TASK TO COMPLETE:
Filter the entries, keeping every line with the word "about".
[MATERIAL SHOWN — start]
-- ==== Sys2Proof/Syntax.lean ====
section
/-! DEFINITION. The operations of the block (R5), one constructor per row of spec/opcode_table.json, and the
transaction that carries one of them to a port (R18, R90). -/

namespace Sys2Proof

/-- The three ports, one per outside agent (R90). -/
inductive Port where
  /-- the CPU port: `MRD`, `MWR`, `IORD`, `IOWR` -/
  | cpu
  /-- the setup port: `INSTALL`, `LOAD`, `START` -/
  | setup
  /-- the operator port: `LINE`, `DISP` -/
  | operator
deriving DecidableEq, Repr

/-- The nine operations with their operands (R5, R97, R100). Every field is an unsigned value of the width its format
gives it; an address is the 16-bit field `A` (R92, C11), the reduction of a wider integer being the assembler's. -/
inductive Instr where
  /-- `MRD addr` (R120) -/
  | mrd (addr : Addr)
  /-- `MWR addr, value` (R121) -/
  | mwr (addr : Addr) (value : Byte)
  /-- `IORD port` (R170) -/
  | iord (port : PortNum)
  /-- `IOWR port, value` (R171) -/
  | iowr (port : PortNum) (value : Byte)
  /-- `INSTALL w, d` (R144) -/
  | install (w : WinIx) (d : DevIx)
  /-- `LOAD d, origin, bytes` (R145) -/
  | load (d : DevIx) (origin : Offset) (bytes : List Byte)
  /-- `START` (R146) -/
  | start
  /-- `LINE bytes` (R173) -/
  | line (bytes : List Byte)
  /-- `DISP` (R175) -/
  | disp
deriving DecidableEq, Repr

/-- What one agent presents on one port: a command word and, on the port's own byte-wide payload input, the payload
in order of arrival (R90, R102). A transaction is one atomic event (R76), so its payload is part of it. -/
structure Transaction where
  port : Port
  word : Word
  payload : List Byte
deriving DecidableEq, Repr

end Sys2Proof
end

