/-- An operation that answers a next state changes one side of the state at most; a change of the memory side is made
by an operation that does not hold, so with no read suspended. -/
theorem exec_sides (h : exec i s = .next t) :
    (SameMemory s t ∧ SameConsole s t) ∨ (s.wait = false ∧ MemoryChange s i t) ∨ ConsoleChange s i t := by
  cases i with
  | mrd addr =>
    rcases execMrd_cases h with ⟨-, rfl⟩ | ⟨-, rfl⟩
    · exact .inl (sameSides_setArrivals s _)
    · exact .inl (sameSides_respondCpu s _)
  | mwr addr v =>
    rcases execMwr_cases h with ⟨-, rfl⟩ | ⟨hw, rfl⟩
    · exact .inl (sameSides_setArrivals s _)
    · exact .inr (.inl ⟨hw, .mwr addr v⟩)
  | install w d =>
    rcases execInstall_cases h with ⟨-, rfl⟩ | ⟨hw, hphase, hdev, rfl⟩
    · exact .inl (sameSides_setArrivals s _)
    · exact .inr (.inl ⟨hw, .install w d hphase (of_decide_eq_true hdev)⟩)
  | load d origin bs =>
    rcases execLoad_cases h with ⟨-, rfl⟩ | ⟨hw, hphase, hdev, hfits, rfl⟩
    · exact .inl (sameSides_setArrivals s _)
    · exact .inr (.inl ⟨hw, .load d origin bs hphase (of_decide_eq_true hdev) (of_decide_eq_true hfits)⟩)
  | start =>
    rcases execStart_cases h with ⟨-, rfl⟩ | ⟨hw, hphase, rfl⟩
    · exact .inl (sameSides_setArrivals s _)
    · exact .inr (.inl ⟨hw, .start hphase⟩)
  | iord port =>
    rcases execIord_cases h with ⟨-, rfl⟩ | ⟨hw, hq, rfl⟩ | ⟨hw, b, q, hq, rfl⟩
    · exact .inl (sameSides_setArrivals s _)
    · exact .inr (.inr (.suspend port hw hq))
    · exact .inr (.inr (.pop port b q hw hq))
  | iowr port v =>
    rcases execIowr_cases h with ⟨-, rfl⟩ | ⟨hw, rfl⟩
    · exact .inl (sameSides_setArrivals s _)
    · exact .inr (.inr (.put port v hw))
  | line bs =>
    obtain ⟨hw, hfits, rfl⟩ := execLine_cases h
    rw [refill_eq_cons, completeRead_cons]
    exact .inr (.inr (.line bs hw hfits))
  | disp =>
    obtain rfl := execDisp_cases h
    exact .inl (sameSides_respondOperator s _)

/-- An operation leaves the memory side alone or changes it in one of the four ways. -/
theorem exec_memory (h : exec i s = .next t) : SameMemory s t ∨ (s.wait = false ∧ MemoryChange s i t) := by
  rcases exec_sides h with ⟨hm, -⟩ | hm | hc
  · exact .inl hm
  · exact .inr hm
  · exact .inl (sameMemory_consoleChange hc)

/-- An operation leaves the console side alone or changes it in one of the four ways. -/
theorem exec_console (h : exec i s = .next t) : SameConsole s t ∨ ConsoleChange s i t := by
  rcases exec_sides h with ⟨-, hc⟩ | ⟨-, hm⟩ | hc
  · exact .inl hc
  · exact .inl (sameConsole_memoryChange hm)
  · exact .inr hc

/-- A step that changes the memory side executed a pending transaction that changes it so, with no read suspended. -/
theorem step_memory (h : step s = .next t) :
    SameMemory s t ∨ (s.wait = false ∧
      ∃ x ∈ s.arrivals, ∃ rest i, decode x = .op i ∧ MemoryChange (s.setArrivals rest) i t) := by
  rcases (step_cases h).2 with rfl | ⟨x, rest, i, hx, hd, he⟩
  · exact .inl ⟨rfl, rfl, rfl⟩
  · exact (exec_memory he).imp_right fun ⟨hw, hm⟩ => ⟨hw, x, (takeUp_some hx).1, rest, i, hd, hm⟩

/-- No step writes the configuration or the reset number (R104). -/
theorem step_cfg_boot (h : step s = .next t) : t.cfg = s.cfg ∧ t.boot = s.boot :=
  step_induction (P := fun s t => t.cfg = s.cfg ∧ t.boot = s.boot) (fun _ => ⟨rfl, rfl⟩)
    (fun s rest _ _ he => exec_cfg_boot (s := s.setArrivals rest) he) h

end Sys2Proof.Proofs
end

section
/-! PROOF. The invariant (R32, R38, R42, R43): each side of the state keeps its half, and a reset establishes it. -/

namespace Sys2Proof.Proofs
open Sys2Proof.Machine Sys2Proof.Claims

variable {s t : State} {i : Instr}

/-- The half of the invariant about map and buffers. -/
structure MemoryInv (s : State) : Prop where
  mapped : ∀ w : WinIx, (s.wmapAt w).toNat < ndev s.cfg
  canonical : s.buf.wf
  owned : ∀ k v, (k, v) ∈ s.buf → buffered (tagOf s.cfg (k / 2048)) = true

/-- The half of the invariant about queue, window and `WAIT`. -/
structure ConsoleInv (s : State) : Prop where
  queue : lineFits s.cfg s.inq.length = true
  window : s.outw.length ≤ s.cfg.dispN
  printable : ∀ b ∈ s.outw, 32 ≤ b.toNat
  emptyInWait : s.wait = true → s.inq = []

theorem inv_iff (s : State) : s.Inv ↔ s.cfg.wellFormed = true ∧ MemoryInv s ∧ ConsoleInv s :=
  ⟨fun ⟨h1, h2, h3, h4, h5, h6, h7, h8⟩ => ⟨h1, ⟨h2, h3, h4⟩, h5, h6, h7, h8⟩,
    fun ⟨h1, ⟨h2, h3, h4⟩, h5, h6, h7, h8⟩ => ⟨h1, h2, h3, h4, h5, h6, h7, h8⟩⟩

theorem memoryInv_of_same (hcfg : t.cfg = s.cfg) (h : SameMemory s t) (hinv : MemoryInv s) : MemoryInv t := by
  obtain ⟨-, hwmap, hbuf⟩ := h
  obtain ⟨hmapped, hcanonical, howned⟩ := hinv
  refine ⟨fun w => ?_, hbuf ▸ hcanonical, hcfg ▸ hbuf ▸ howned⟩
  rw [wmapAt_of_wmap_eq hwmap, hcfg]
  exact hmapped w

/-- A store in canonical form whose new keys are all of one buffered device keeps the half about the memory. -/
theorem memoryInv_setBuf {m : Memory} {d : Nat} (hinv : MemoryInv s) (hm : m.wf) (hd : buffered (tagOf s.cfg d) = true)
    (hnew : ∀ c ∈ m, c.1 / 2048 = d ∨ c ∈ s.buf) : MemoryInv (s.setBuf m) := by
  refine ⟨hinv.mapped, hm, fun k v hk => ?_⟩
  rcases hnew _ hk with rfl | hold
  · exact hd
  · exact hinv.owned k v hold

theorem memoryInv_devWrite (hinv : MemoryInv s) (d : Nat) {o : Nat} (v : Byte) (ho : o < 2048) :
    MemoryInv (devWrite s d o v) := by
  rcases devWrite_cases s d o v with ⟨htag, heq⟩ | ⟨-, heq⟩ <;> rw [heq]
  · refine memoryInv_setBuf (d := d) hinv (store_wf hinv.canonical _ v) (by simp [htag, buffered]) fun c hc => ?_
    exact (mem_store hc).imp_left fun h => by simp [h, cellKey_div ho]
  · exact hinv
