-- ==== Sys2Proof/Machine/State.lean ====
section
/-! DEFINITION. The whole state of the package as plain data (INVENTORY.md, State), and the state right after package
reset. A table that lists nothing for a number holds there what its reader's default says. -/

namespace Sys2Proof.Machine

/-! ## Why a step stops -/

/-- The machine stops with a fault. -/
inductive Fault where
  /-- Raised by an instruction word that is run while no agent of the State issues it (`cur` names no ferry in
  flight, no thread and no stream). The specification has no such step. Safe. -/
  | noIssuer
  deriving DecidableEq, Repr

/-- An instruction has no meaning here. -/
inductive Refusal where
  /-- Raised by `exec` for an instruction whose meaning is not written. Safe. -/
  | notModelled (mnemonic : String)
  deriving DecidableEq, Repr

/-! ## Memory -/

/-- Bytes at physical (or scratchpad) addresses, strictly rising, none equal to what an unlisted address reads as.
Canonical form: `Memory.wf` in Machine/Ops.lean. -/
abbrev Memory := List Host.Cell

/-- What an address that is not listed reads as. DESIGN CHOICE, log entry 1, unsafe for global memory;
for scratchpad, slots and accumulators it is the zero of R160, R286 and R287. -/
def unlisted : Byte := 0

/-- One dirty or clean 4-byte word in a cache: its value and the 4-bit elements of it that were stored
(all eight for a whole word, R42). DW = 1 exactly when `mask` is not zero; VW = 1 exactly when it is listed. -/
structure CacheWord where
  value : BitVec 32
  mask  : BitVec 8
  deriving DecidableEq, Repr

/-- One L1 line (R41): domain, lease stamp, and its valid words by word number 0 to 31; and the context of the latest
store into it, which an ownership grant names (R67). -/
structure L1Line where
  ctx   : BitVec 12
  dom   : Domain
  lease : BitVec 24
  /-- When the line was last used, by the count of uses of its L1 (R41). -/
  used  : Nat
  words : AMap CacheWord
  deriving DecidableEq, Repr

/-- State of a word of a line at a die that is not its home (R67). -/
inductive WordState where
  | S | E | M | O
  deriving DecidableEq, Repr

/-- One word in a die L2: value, elements not yet in memory, and its directory state (for PACKAGE, POD and HOST). -/
structure L2Word where
  value : BitVec 32
  mask  : BitVec 8
  st    : WordState
  deriving DecidableEq, Repr

/-- One line of a die L2 (R44, R62, R64, R66, R70). -/
structure L2Line where
  dom     : Domain
  words   : AMap L2Word
  k       : Nat
  wroteSinceFill : Bool
  lexp1   : Word
  c1      : Nat
  lexp2   : Word
  owner   : Option Nat
  ownMask : BitVec 32
  bounce  : Nat
  /-- Kept as one of the pinned lines of its set (R54). -/
  pin     : Bool
  deriving DecidableEq, Repr

/-- What the home directory keeps of one word: the dies that share it and the die that owns it (R67). -/
structure DirWord where
  sharers : List Nat
  owner   : Option (Nat × WordState)
  deriving DecidableEq, Repr
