-- ==== Sys2Proof/Machine/Flags.lean ====
section
/-! DEFINITION. FPSTAT and the completion-flag counters of one fibre: the flags of approximate functions (R188, R189),
the counting of R150. -/

namespace Sys2Proof.Machine

/-- A completion flag counted up at issue (R150). -/
def Fibre.countUp (f : Fibre) (i : Option (Fin 12)) : Fibre :=
  match i with
  | some k => { f with flags := f.flags.set k.val (f.flagCount k.val + 1) }
  | none => f

/-- A completion flag counted down when a result lands (R150). -/
def Fibre.countDown (f : Fibre) (i : Option (Fin 12)) : Fibre :=
  match i with
  | some k => { f with flags := f.flags.set k.val (f.flagCount k.val - 1) }
  | none => f

/-- Every flag named in a WAIT mask is zero (R150). -/
def Fibre.meets (f : Fibre) (wait : BitVec 12) : Bool :=
  (List.range 12).all (fun i => !wait.getLsbD i || f.flagCount i == 0)

/-- Every completion counter is zero (R154). -/
def Fibre.quiet (f : Fibre) : Bool := f.flags.all (· == 0)

/-- FPSTAT as RDSR reads it (R189). -/
def Fibre.fpWord (f : Fibre) : Word := f.fpstat.setWidth 64

/-- UF of an approximate function (R188): the input is finite and not zero, and the result's magnitude is below
2^−126. -/
def approxUF (x r : Nat) : BitVec 5 :=
  match decodeF .f32 x with
  | .fin _ _ _ => if bitsAt r 23 8 = 0 then fpUF else 0
  | _ => 0

end Sys2Proof.Machine
end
[MATERIAL SHOWN — finish]
SOLUTION TO THIS PROBLEM:
/-- The half of the invariant about map and buffers. -/
/-- The half of the invariant about queue, window and `WAIT`. -/
/-- A store in canonical form whose new keys are all of one buffered device keeps the half about the memory. -/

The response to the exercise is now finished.